Asked about Persad-Bissessar’s comments, Howai said, "From our perspective we have no evidence that would suggest there is a cartel."

He said he was made aware, though, there are questionable forex practices taking place in TT.

"I've been told that there is a black market somewhere out there. The extent of that black market, how pervasive it is, I have no real data on that right now."

He added a "grey" market also exists where people generate forex using local assets but stash the money abroad.

"An ambassador might come and rent your house and he pays you the US dollar but he credits your account in Florida or New York or somewhere.

"You have some areas where foreign exchange legally doesn't enter into the system. It's not illegal, it just doesn't come into the system."

Howai reiterated this was an example of why the measures such as increased interest rates were necessary.

"We have to find ways to incentivise people to move the grey market… and the black market into the normal market."

Less than a week after Howai’s conversation with the media, Central Bank issued a public notice warning of the risks of buying forex from unauthorised sellers.

On September 10, Central Bank in a Facebook post said it "has observed with concern an increasing number of advertisements on social media platforms purporting to offer foreign exchange to the public."

The bank added buying, selling, borrowing and lending foreign exchange without the required authorisation of the Central Bank is an offence under the Exchange Control Act.

Central Bank warned, "Members of the public who conduct business with unauthorised persons do so at their own risk including the risk of non-recovery in the event of financial loss, fraud and disputes."

It urged the public to only conduct forex transactions with authorised dealers such as recognised banks including ANSA Bank Ltd, ANSA Merchant Bank Ltd, Citibank (TT) Ltd, First Citizens Bank Ltd, CIBC Caribbean Bank (TT) Ltd, JMMB Bank (TT) Ltd, RBC Royal Bank (TT) Ltd, Republic Bank Ltd, Scotiabank TT Ltd, Development Finance Ltd, Massy Finance GFC Ltd, NCB Merchant Bank (TT) Ltd and Export-Import Bank of TT (Eximbank).

Howai: Govt determines exchange rate

Howai sidestepped questions on the exchange rate and Central Bank's role, insisting that was out of the bank’s hands.

"That is not a question for us.
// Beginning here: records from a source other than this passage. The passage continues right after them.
/-! ### Circuits (chapter 13) -/

/-- One lane of an armed circuit (R351, R362 to R364). -/
structure CircLane where
  lt0 : Int
  lt1 : Int
  ht0 : Int
  ht1 : Int
  used : Bool
  /-- spiral point and own ticks it has been held for (R364) -/
  point : Nat
  dwell : Nat
  /-- outer-loop sums per dithered axis, count and sum of the powers that entered (R362) -/
  g : List Int
  n : Nat
  pow : Int
  /-- updates in succession at which the lane was converged, and its power at the last update (R363) -/
  conv : Nat
  lastPow : Option Int
  /-- the last light word showed LOS: the lane does not track (R368) -/
  los : Bool
  deriving DecidableEq, Repr

/-- A circuit: the descriptor as CIRC_ARM copied it (R350) and where its sequence stands (R355, R365). -/
structure Circuit where
  kind : Nat
  peermod : Nat
  peerport : Nat
  divlog : Nat
  spdwell : Nat
  dlag : Nat
  setn : Nat
  spring : Nat
  track : Bool
  start : Nat
  eqaddr : Nat
  vmax0 : Nat
  amax0 : Nat
  jmax0 : Nat
  vmax1 : Nat
  amax1 : Nat
  jmax1 : Nat
  settol : Nat
  spstep : Nat
  damp : Nat
  stepmax : Nat
  gain : Nat
  acqpwr : Int
  rxmin : Int
  pktol : Nat
  lanes : List CircLane
  /-- PHASE, RESULT, LATE, ACQ and LIT of the status word, and the times of registers 2 and 3 (R355) -/
  phase : Nat
  result : Nat
  late : Bool
  acq : Nat
  lit : Nat
  phaseFt : Nat
  endFt : Nat
  /-- the exit condition of the phase has held: the next phase begins at the following servo tick (R365) -/
  leaving : Bool
  /-- successive samples within SETTOL (R365) -/
  settled : Nat
  deriving DecidableEq, Repr

/-! ### Pylons (chapter 14) -/

/-- A checkpoint (R387, R388): the header fields and the sections. Register sections hold addresses, as offsets from the
block of the writing pylon, and values; FIRMWARE is opaque and is not kept (log 32). -/
structure Checkpoint where
  /-- MAGIC, FORMAT, LEN and CRC are right -/
  valid : Bool
  epoch : Nat
  fromPylon : Nat
  gen : Nat
  ft : Nat
  handoff : Bool
  srvgen : Nat
  coef : List (Nat × Word64)
  mirrorRegs : List (Nat × Word64)
  mirrors : List (Nat × Mirror)
  circuits : List (Nat × Circuit)
  /-- per mailbox: GO seen, CMD, SEQ -/
  mailbox : List (Bool × Nat × Nat)
  recorder : List (Nat × Word64)
  deriving DecidableEq, Repr

def Checkpoint.none : Checkpoint :=
  { valid := false, epoch := 0, fromPylon := 0, gen := 0, ft := 0, handoff := false, srvgen := 0, coef := [],
    mirrorRegs := [], mirrors := [], circuits := [], mailbox := [], recorder := [] }

/-- An outbox entry (R393): the frame, FT of its first send, its state (0 free, 1 written, 2 sent, 3 answered), and the report
fragments held for it (R455). -/
structure OutEntry where
  frame : Frame
  first : Nat
  st : Nat
  frags : List (Nat × List Byte)
  deriving DecidableEq, Repr

/-- A heartbeat (R385). -/
structure Beat where
  state : Nat
  pass : Nat
  ready : Nat
  gen : Nat
  deriving DecidableEq, Repr

/-- A pylon outside its registers. -/
structure Pylon where
  /-- boot steps of R444 done since the last reset, 0 to 4 -/
  stage : Nat
  /-- in ROM recovery mode, or asked to enter it at the next boot (R482) -/
  recovery : Bool
  recoverNext : Bool
  /-- the watchdog runs, since this time, with this period in ms (R401) -/
  kicked : Option Nat
  period : Nat
  /-- good heartbeats received in succession, and the last of them (R385) -/
  beats : Nat
  beat : Option Beat
  /-- when a good heartbeat last arrived, or the pylon last began to wait for one, and when it last sent one -/
  beatAt : Nat
  sentAt : Option Nat
  /-- heartbeats sent and not yet received by the other pylon -/
  sent : List Beat
  deriving DecidableEq, Repr

def Pylon.reset : Pylon :=
  { stage := 0, recovery := false, recoverNext := false, kicked := none, period := 4, beats := 0, beat := none, beatAt := 0, sentAt := none,
    sent := [] }

/-- How far a takeover has come (R391). -/
inductive Takeover where
  /-- step 3 is done and the checkpoint is being loaded -/
  | loading
  /-- the checkpoint is loaded, none when no slot qualified -/
  | loaded (c : Option Checkpoint)
  deriving DecidableEq, Repr

/-- State of the pylons and of what they share, outside registers. -/
structure PylState where
  pylons : List Pylon
  /-- handover store: the two slots and the NV copy (R386), and when the NV copy was last written -/
  slots : List Checkpoint
  nv : Checkpoint
  nvAt : Option Nat
  /-- outbox entries by place, and the place of the next one (R393) -/
  outbox : List (Nat × OutEntry)
  outNext : Nat
  /-- the VC7 transmit gates (R378) -/
  gates : List Bool
  /-- the management intake: SRCMOD, MOP, TAG and time of frames accepted (R395) -/
  intake : List (Nat × Nat × Nat × Nat)
  /-- management frames that wait while OWNER is none, oldest first (R396) -/
  heldQ : List Frame
  /-- management frames handed to firmware (R294, R414) -/
  inbox : List Frame
  /-- the 2 s of R379 are over -/
  prefOver : Bool
  /-- a pylon has been granted the token since power-on or module reset -/
  granted : Bool
  /-- a takeover in progress -/
  takeover : Option Takeover
  /-- a planned handover in progress (R398): the mailbox that asked for it, none inside an activation (R477), and whether the
  release has been made -/
  handover : Option (Option Nat × Bool)
  deriving DecidableEq, Repr

/-! ### Counters (chapter 16) -/

/-- State of the central counter reader outside its registers. -/
structure CtrState where
  /-- the last epoch taken (R429); none after a backward step of FT (R314) -/
  epoch : Option Nat
  /-- FT from which epochs are taken again after a step of FT (R312, R314) -/
  resume : Nat
  /-- epochs missed and records dropped since the last record (R431) -/
  missed : Nat
  dropped : Nat
  /-- when a drop and a miss were last logged (R430) -/
  dropLog : Option Nat
  missLog : Option Nat
  /-- counters, by the address of PMC_CNT, whose event had a value other than 0 in the last cycle counted (R422) -/
  high : List Nat
  deriving DecidableEq, Repr

/-! ### Measurement and attestation (chapter 17) -/

/-- Who a report or an update answers to: a mailbox, a module over VC7 by SRCMOD and TAG, or nobody any more. -/
inductive Asker where
  | mailbox (n : Nat)
  | vc7 (src tag : Nat)
  | gone
  deriving DecidableEq, Repr

/-- A request in the signer's queue (R451). -/
structure SignReq where
  who : Asker
  nonce : List Byte
  addr : Nat
  deriving DecidableEq, Repr

/-- State of the security block outside its registers. -/
structure SecState where
  /-- the attestation key is provisioned (R456, R458) -/
  keyed : Bool
  /-- the two NV copies of RESV: write counter, value, CRC right (R448) -/
  resv : List (Nat × Nat × Bool)
  /-- a raise of RESV in progress: the value, and how many of its writes failed (R448, R449) -/
  raising : Option (Nat × Nat)
  /-- the last raise failed its read-back twice, and no write has succeeded since (R449) -/
  raiseFailed : Bool
  /-- the signer's queue, the request being signed first (R451) -/
  queue : List SignReq
  /-- the message latched for the signature in progress (R453) -/
  signing : Option (List Byte)
  /-- level of the bucket of R452 in tokens / (3,600 × 10⁹), none when full, and when it was last brought up to date -/
  bucket : Option (Nat × Nat)
  /-- the last four signed reports, newest first: SRCMOD, TAG, bytes, and whether every fragment has been sent (R455) -/
  reports : List (Nat × Nat × List Byte × Bool)
  /-- when a refusal of each ASTAT was last logged (R456) -/
  refusedAt : List (Nat × Nat)
  deriving DecidableEq, Repr

/-! ### Update (chapter 18) -/

/-- An image slot: what the running machine takes from its image (R460, R462). -/
structure Slot where
  valid : Bool
  version : Nat
  epoch : Nat
  setfmt : Nat
  hemin : Nat
  hemax : Nat
  linkep : Nat
  /-- REQ bytes 0 to 6 -/
  req : List Nat
  /-- the root that the signer's key hashes to (R445), and the image digest (R441) -/
  root : List Byte
  digest : List Byte
  deriving DecidableEq, Repr

def Slot.none : Slot :=
  { valid := false, version := 0, epoch := 0, setfmt := 0, hemin := 0, hemax := 0, linkep := 0, req := [], root := [],
    digest := [] }

/-- The two slots of a component in one place that holds them, the two copies of its boot record (write counter, slot, CRC right), the
slot that runs, and the running image as it was when it was started (R460, R461). -/
structure Comp where
  slots : List Slot
  bootA : Nat × Nat × Bool
  bootB : Nat × Nat × Bool
  running : Nat
  image : Slot
  /-- the running image has been started (R444) -/
  started : Bool
  deriving DecidableEq, Repr

/-- The second of two NV copies is in force: the one with the higher counter among those whose CRC is right (R448, R460). -/
def laterCopy (a b : Nat × Nat × Bool) : Bool := b.2.2 && (!a.2.2 || decide (a.1 < b.1))

/-- The slot that the boot record in force names (R460). -/
def Comp.boot (x : Comp) : Nat := if laterCopy x.bootA x.bootB then x.bootB.2.1 else x.bootA.2.1

/-- A write of the boot record goes into the copy that is not in force, so that a write cut short leaves the other (R460, R481). -/
def Comp.setBoot (x : Comp) (slot : Nat) : Comp :=
  let c := (max x.bootA.1 x.bootB.1 + 1, slot, true)
  if laterCopy x.bootA x.bootB then { x with bootA := c } else { x with bootB := c }

/-- An activation in progress (R476, R477): its component, whether it is a revert, the part being switched (a pier, a port, a
set), or the step of R477 for pylon firmware, the standby pylon it began with, who is answered, when the part began, and since when
the write of a boot record waits for hold-up energy (R481). -/
structure Activation where
  comp : Nat
  revert : Bool
  part : Nat
  standby : Nat
  who : Asker
  since : Nat
  lowSince : Option Nat
  deriving DecidableEq, Repr

/-- State of the update block outside its registers. -/
structure UpdState where
  /-- COMP 1 of pylon A, of pylon B, COMP 2 of A, of B, COMP 3 to 7 -/
  comps : List Comp
  /-- components pending confirmation (R476) -/
  pending : List Nat
  owner : List Byte
  /-- component images tried since the first grant, COMP 3 first (R444) -/
  loads : Nat
  /-- a module that held the lock when recovery took it (R482) -/
  lost : Option Nat
  /-- the staging store, as far as it is filled (R470) -/
  staging : List Byte
  /-- when the lock holder's last command or frame was accepted (R470) -/
  lockAt : Nat
  /-- who waits for the checks of R464 and for COMMIT -/
  starter : Option Asker
  committing : Option Asker
  act : Option Activation
  deriving DecidableEq, Repr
That decision is made across in the other tower (Ministry of Finance offices)," he said when asked if he was committed to maintaining the exchange rate.

Howai said the bank provides guidance that can used to determine what the real exchange rate "could or should be," but added the decision ultimately lies with the government.

"We do different scenarios and computations on the effect of any possible change on inflation and other things.

"We do all the work that is required but it is not a decision that we make. That is a policymaker’s decision by the people who were elected to make those kinds of decisions for us.

"We don’t venture into that."

Howai said given the numerous implications, it was best left to the government to make such a complicated decision.

"Given the entire ambit of all the things that are affected by that, some will be positive and some will be negative, they will have to weigh the suite of issues they address."

Howai was asked whether keeping the current exchange rate contradicts Central Bank’s mission of promoting monetary, credit and exchange policies that would foster monetary and financial stability and public confidence and be favourable to the economy of TT.

He reiterated altering the exchange rate is government’s decision, but defended the decision to leave it as he said sudden decisions could create "significant distortions" for an economy.

"I expect that what is happening is policymakers are looking at how is this going to affect the small man, and how is it going to affect their ability to live at a basic level.

"Over time, I suppose they will try to roll out different initiatives on their side, as we roll out on our side, to see how we could get a level that minimises the disruption that comes from an exchange rate adjustment."